WORK INSTRUCTIONS: In the data below, count how many lines contain "Whether" and give that number by itself.

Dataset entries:
##############################
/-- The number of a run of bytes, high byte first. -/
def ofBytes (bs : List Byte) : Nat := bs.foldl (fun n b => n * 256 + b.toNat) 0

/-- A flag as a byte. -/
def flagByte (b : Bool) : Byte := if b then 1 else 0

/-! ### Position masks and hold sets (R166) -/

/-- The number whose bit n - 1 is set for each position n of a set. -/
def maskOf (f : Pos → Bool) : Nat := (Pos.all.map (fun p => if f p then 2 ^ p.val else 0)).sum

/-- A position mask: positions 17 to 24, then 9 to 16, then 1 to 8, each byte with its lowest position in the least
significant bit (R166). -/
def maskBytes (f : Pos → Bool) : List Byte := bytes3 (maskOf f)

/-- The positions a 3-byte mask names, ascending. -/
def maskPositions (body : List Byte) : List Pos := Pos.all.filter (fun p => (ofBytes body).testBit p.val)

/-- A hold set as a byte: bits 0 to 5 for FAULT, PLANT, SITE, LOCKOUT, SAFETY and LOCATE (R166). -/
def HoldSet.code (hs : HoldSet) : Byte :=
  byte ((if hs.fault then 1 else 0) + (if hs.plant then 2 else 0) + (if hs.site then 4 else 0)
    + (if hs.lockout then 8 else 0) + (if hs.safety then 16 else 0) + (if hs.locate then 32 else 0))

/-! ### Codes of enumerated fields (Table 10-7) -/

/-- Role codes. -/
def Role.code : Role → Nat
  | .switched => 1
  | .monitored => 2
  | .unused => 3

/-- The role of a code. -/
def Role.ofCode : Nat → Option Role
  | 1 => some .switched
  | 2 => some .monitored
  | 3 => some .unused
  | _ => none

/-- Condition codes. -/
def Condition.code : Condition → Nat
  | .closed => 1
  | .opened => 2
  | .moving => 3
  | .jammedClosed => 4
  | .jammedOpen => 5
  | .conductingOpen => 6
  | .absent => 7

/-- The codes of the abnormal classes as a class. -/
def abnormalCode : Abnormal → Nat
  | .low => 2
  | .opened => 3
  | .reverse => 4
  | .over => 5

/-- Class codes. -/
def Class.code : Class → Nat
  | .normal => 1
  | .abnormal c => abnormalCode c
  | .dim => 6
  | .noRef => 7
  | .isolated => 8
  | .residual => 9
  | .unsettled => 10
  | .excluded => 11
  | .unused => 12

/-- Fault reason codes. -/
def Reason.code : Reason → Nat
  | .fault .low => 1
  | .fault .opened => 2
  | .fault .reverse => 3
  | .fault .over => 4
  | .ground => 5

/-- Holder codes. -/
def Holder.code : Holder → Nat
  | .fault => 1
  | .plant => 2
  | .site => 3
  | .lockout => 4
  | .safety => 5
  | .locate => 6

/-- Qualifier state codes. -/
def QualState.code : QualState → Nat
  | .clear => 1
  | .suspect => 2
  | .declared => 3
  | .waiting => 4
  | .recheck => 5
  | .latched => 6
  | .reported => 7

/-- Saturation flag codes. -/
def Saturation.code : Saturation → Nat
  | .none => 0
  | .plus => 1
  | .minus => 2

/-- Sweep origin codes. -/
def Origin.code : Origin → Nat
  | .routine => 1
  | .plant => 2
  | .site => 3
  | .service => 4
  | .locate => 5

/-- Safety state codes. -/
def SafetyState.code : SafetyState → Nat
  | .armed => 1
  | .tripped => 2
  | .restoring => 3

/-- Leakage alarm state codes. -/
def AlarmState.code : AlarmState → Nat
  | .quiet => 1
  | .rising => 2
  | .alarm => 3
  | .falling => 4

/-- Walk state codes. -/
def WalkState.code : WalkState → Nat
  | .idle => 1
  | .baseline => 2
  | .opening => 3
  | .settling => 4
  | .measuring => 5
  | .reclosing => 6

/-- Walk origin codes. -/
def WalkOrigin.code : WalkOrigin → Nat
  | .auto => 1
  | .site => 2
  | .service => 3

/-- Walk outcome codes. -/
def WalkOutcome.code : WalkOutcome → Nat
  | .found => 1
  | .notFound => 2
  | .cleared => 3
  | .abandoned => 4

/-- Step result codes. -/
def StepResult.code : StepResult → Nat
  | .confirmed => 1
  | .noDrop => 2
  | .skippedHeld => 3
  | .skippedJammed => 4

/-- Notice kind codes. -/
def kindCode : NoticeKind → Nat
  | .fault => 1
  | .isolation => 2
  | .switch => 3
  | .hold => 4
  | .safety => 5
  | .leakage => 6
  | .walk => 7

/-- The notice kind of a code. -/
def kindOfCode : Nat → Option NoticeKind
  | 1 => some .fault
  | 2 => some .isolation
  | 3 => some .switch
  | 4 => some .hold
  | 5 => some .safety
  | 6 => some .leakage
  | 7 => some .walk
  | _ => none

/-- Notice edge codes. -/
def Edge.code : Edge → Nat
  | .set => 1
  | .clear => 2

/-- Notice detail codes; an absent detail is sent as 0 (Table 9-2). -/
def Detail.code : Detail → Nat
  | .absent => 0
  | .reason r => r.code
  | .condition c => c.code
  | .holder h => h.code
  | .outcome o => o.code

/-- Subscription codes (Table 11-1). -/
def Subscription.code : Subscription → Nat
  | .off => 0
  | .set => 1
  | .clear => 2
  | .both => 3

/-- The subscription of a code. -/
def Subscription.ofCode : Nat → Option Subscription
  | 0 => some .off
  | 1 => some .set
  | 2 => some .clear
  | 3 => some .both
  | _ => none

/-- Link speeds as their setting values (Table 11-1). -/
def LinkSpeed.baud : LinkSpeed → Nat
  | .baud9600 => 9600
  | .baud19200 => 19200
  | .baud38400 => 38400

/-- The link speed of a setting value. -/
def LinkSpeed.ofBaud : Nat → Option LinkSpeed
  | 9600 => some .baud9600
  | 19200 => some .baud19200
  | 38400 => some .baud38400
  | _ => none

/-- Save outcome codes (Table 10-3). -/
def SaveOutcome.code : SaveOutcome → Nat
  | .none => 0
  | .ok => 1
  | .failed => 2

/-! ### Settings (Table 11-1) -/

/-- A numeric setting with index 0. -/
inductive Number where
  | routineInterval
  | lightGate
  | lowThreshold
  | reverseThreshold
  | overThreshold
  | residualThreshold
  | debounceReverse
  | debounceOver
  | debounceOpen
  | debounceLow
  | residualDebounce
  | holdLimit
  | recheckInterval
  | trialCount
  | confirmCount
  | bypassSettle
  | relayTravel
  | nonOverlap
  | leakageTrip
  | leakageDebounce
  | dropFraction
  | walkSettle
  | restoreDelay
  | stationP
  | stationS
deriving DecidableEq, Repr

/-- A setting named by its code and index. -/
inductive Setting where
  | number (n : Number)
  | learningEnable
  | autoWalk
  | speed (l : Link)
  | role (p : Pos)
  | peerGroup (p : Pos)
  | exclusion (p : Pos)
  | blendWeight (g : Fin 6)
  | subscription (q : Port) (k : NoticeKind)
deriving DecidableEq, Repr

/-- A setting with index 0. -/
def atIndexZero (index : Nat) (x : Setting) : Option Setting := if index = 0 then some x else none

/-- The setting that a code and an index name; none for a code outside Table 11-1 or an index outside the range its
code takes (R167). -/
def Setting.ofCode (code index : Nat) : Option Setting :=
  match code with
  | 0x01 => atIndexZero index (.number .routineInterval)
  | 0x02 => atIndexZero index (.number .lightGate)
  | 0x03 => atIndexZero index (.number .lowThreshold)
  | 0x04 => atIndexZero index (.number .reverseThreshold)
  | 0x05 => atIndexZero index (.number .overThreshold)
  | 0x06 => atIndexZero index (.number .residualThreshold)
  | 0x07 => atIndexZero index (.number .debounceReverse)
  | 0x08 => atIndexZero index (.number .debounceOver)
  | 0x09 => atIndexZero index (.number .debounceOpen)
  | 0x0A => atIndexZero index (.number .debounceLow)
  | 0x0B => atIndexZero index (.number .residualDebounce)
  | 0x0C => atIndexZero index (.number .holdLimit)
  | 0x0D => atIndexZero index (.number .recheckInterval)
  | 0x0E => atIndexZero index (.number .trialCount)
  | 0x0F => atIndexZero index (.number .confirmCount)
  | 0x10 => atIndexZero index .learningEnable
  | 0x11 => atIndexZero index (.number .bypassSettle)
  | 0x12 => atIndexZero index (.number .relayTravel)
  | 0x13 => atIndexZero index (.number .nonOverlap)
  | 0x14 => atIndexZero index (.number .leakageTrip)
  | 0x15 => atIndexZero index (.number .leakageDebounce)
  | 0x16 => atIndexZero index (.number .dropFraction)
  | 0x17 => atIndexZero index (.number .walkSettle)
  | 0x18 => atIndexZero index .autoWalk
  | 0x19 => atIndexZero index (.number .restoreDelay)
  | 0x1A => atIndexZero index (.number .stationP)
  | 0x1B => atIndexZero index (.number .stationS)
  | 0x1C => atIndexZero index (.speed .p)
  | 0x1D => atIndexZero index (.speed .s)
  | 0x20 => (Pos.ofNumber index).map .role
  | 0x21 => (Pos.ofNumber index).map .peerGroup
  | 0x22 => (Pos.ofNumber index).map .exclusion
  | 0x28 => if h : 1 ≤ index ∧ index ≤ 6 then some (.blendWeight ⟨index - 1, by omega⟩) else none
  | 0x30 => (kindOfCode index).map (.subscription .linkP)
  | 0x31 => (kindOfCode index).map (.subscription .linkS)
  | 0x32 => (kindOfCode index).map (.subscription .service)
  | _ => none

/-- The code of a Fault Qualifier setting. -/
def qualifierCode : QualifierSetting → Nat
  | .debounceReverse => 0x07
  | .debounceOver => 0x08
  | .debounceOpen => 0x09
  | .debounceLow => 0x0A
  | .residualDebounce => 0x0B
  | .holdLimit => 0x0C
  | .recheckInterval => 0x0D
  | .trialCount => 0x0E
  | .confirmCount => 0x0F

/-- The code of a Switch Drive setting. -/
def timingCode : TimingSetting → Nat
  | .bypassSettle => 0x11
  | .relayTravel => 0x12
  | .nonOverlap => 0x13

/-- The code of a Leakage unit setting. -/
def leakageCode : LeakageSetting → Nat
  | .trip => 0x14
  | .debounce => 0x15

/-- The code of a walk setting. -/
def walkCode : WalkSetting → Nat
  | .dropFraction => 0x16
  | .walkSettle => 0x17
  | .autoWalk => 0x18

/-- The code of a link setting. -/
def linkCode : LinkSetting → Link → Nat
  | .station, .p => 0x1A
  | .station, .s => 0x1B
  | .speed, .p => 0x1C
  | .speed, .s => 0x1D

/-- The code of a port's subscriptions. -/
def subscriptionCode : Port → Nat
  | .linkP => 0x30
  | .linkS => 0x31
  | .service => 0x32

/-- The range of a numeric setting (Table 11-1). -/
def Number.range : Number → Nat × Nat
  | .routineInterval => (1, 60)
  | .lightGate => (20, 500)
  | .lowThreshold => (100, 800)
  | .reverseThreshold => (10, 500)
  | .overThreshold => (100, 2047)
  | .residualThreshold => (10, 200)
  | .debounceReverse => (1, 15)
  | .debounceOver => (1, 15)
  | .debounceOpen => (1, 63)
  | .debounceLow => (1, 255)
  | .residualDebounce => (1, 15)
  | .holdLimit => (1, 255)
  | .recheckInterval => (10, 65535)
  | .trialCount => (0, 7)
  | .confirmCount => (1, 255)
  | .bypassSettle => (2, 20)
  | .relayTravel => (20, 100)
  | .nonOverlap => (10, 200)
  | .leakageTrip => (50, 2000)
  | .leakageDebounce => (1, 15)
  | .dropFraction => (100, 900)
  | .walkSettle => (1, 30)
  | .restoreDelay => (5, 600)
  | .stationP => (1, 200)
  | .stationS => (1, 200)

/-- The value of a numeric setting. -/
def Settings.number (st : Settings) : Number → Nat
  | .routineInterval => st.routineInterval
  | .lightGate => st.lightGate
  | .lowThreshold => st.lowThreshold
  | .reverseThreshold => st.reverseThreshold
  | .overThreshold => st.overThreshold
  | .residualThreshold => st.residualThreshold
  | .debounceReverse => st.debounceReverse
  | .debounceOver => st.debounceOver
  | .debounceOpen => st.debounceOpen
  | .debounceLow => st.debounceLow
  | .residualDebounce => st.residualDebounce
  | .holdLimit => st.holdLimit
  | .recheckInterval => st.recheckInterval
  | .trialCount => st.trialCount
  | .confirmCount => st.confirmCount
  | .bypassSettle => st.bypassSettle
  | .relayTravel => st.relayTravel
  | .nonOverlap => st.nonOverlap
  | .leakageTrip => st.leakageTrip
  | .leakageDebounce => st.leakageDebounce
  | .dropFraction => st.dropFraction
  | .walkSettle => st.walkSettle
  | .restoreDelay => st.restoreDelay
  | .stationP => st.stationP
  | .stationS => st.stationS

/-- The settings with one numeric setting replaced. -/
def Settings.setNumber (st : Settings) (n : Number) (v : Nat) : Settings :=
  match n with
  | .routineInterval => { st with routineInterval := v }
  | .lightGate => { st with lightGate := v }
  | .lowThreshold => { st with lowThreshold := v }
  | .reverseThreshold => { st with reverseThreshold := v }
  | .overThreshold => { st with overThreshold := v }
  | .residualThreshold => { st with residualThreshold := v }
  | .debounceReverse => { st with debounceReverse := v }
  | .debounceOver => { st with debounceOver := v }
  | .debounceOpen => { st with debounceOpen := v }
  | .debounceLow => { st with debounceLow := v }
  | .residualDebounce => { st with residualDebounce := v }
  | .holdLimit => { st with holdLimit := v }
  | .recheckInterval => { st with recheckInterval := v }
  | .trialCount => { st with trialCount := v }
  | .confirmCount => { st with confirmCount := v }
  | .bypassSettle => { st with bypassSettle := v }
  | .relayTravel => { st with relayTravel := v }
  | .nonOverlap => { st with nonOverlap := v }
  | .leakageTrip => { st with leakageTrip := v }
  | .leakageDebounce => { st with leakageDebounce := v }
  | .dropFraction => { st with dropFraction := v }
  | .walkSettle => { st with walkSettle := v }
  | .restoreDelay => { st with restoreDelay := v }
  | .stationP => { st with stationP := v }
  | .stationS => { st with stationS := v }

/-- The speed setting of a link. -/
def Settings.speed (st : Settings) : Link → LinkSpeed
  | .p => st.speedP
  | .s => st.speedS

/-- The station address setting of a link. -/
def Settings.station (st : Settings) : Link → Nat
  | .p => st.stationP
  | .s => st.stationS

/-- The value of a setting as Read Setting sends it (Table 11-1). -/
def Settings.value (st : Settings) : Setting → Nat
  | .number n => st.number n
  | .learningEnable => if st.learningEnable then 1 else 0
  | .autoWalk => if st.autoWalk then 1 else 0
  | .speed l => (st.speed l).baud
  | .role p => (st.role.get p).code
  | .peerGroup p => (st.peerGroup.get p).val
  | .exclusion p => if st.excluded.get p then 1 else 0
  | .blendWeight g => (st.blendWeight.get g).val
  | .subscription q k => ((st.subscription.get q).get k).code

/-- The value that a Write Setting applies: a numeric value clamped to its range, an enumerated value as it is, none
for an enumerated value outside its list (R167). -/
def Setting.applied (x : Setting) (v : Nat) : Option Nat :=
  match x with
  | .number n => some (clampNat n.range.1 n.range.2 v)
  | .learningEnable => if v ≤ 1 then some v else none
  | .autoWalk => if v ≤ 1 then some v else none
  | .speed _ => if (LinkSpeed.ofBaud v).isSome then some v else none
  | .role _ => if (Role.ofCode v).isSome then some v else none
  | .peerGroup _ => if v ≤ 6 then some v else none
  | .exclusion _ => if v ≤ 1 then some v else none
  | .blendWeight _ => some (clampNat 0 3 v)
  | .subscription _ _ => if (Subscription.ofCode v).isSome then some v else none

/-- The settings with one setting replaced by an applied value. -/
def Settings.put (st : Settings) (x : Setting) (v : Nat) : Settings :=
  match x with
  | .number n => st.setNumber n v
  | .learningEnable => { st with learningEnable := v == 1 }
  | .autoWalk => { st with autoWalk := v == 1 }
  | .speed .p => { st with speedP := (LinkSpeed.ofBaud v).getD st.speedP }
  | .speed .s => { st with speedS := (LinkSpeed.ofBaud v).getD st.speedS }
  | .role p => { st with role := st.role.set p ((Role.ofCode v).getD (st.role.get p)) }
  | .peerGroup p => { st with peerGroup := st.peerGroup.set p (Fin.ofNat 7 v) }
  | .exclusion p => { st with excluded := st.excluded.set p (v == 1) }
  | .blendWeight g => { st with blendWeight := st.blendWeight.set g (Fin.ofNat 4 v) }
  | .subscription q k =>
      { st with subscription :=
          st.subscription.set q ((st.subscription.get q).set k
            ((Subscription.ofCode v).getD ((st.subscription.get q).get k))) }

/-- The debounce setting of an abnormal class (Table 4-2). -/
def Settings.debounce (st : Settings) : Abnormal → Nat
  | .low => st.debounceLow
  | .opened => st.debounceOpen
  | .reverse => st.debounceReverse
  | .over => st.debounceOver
##############################
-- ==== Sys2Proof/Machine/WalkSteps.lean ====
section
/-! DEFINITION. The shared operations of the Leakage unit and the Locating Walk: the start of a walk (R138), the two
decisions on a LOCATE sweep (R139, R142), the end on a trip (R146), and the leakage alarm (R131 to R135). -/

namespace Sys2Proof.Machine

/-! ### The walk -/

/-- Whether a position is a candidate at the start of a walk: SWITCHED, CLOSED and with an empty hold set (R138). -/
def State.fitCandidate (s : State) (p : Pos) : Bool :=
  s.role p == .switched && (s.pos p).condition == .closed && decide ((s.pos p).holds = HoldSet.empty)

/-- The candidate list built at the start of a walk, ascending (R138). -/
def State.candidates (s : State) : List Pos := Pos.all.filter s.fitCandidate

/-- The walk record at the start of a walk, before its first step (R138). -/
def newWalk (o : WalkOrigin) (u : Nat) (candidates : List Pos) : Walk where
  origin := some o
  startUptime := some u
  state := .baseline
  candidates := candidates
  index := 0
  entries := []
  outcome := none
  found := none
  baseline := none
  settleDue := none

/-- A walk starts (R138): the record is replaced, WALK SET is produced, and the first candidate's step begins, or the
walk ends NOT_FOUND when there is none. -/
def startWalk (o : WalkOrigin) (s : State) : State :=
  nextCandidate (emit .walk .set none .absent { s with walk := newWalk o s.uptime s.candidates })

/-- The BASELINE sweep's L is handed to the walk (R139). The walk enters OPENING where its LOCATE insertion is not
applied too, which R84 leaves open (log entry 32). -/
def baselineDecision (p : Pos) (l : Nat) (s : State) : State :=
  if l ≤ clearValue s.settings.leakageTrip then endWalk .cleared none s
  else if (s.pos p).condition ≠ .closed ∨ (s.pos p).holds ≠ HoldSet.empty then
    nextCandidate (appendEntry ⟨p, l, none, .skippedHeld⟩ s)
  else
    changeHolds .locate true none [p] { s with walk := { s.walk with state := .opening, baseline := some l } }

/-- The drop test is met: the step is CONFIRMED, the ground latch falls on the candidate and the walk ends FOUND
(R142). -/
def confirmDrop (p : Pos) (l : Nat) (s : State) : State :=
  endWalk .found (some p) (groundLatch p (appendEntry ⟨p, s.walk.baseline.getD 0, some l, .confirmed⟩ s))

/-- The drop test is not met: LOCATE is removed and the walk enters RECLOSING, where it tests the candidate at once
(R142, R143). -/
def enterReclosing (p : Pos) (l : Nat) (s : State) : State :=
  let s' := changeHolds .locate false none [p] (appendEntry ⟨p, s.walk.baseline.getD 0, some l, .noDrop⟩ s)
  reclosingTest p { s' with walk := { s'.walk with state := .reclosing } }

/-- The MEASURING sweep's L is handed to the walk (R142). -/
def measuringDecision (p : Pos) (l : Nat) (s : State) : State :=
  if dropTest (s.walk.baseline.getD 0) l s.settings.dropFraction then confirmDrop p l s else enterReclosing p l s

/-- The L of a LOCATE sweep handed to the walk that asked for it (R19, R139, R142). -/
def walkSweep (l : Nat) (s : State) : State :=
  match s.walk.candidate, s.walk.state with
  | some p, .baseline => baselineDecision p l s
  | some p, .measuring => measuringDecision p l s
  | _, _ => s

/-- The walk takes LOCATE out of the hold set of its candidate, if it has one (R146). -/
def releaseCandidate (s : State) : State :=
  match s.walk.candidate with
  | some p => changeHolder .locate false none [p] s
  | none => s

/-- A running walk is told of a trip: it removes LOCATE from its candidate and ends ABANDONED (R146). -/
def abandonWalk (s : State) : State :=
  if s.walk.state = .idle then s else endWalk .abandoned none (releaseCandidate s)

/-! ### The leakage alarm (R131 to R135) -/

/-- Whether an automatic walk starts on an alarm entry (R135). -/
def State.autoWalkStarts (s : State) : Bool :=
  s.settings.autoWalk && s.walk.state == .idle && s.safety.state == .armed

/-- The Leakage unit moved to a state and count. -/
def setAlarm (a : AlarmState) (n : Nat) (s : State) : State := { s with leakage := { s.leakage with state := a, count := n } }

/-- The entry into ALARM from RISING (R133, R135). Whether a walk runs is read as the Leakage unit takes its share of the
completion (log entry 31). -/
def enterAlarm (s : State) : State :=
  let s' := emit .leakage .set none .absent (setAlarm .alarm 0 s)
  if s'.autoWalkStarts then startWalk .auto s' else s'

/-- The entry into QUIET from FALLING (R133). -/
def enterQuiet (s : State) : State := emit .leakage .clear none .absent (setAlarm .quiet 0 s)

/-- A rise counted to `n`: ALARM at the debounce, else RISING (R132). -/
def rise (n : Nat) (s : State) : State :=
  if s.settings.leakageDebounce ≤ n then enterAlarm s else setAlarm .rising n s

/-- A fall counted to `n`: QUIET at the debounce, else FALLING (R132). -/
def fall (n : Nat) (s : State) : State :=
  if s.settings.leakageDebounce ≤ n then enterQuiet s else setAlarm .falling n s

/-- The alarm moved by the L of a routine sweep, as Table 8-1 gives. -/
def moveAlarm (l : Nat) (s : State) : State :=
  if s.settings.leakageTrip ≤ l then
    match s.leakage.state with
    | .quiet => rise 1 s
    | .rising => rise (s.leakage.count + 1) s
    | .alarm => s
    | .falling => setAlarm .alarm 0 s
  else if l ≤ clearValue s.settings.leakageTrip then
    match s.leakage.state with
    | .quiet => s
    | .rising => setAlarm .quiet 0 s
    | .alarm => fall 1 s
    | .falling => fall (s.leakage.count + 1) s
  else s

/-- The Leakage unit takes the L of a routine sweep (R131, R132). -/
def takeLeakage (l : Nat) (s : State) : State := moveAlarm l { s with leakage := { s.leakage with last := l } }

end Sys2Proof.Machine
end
##############################
EXPECTED ANSWER: 3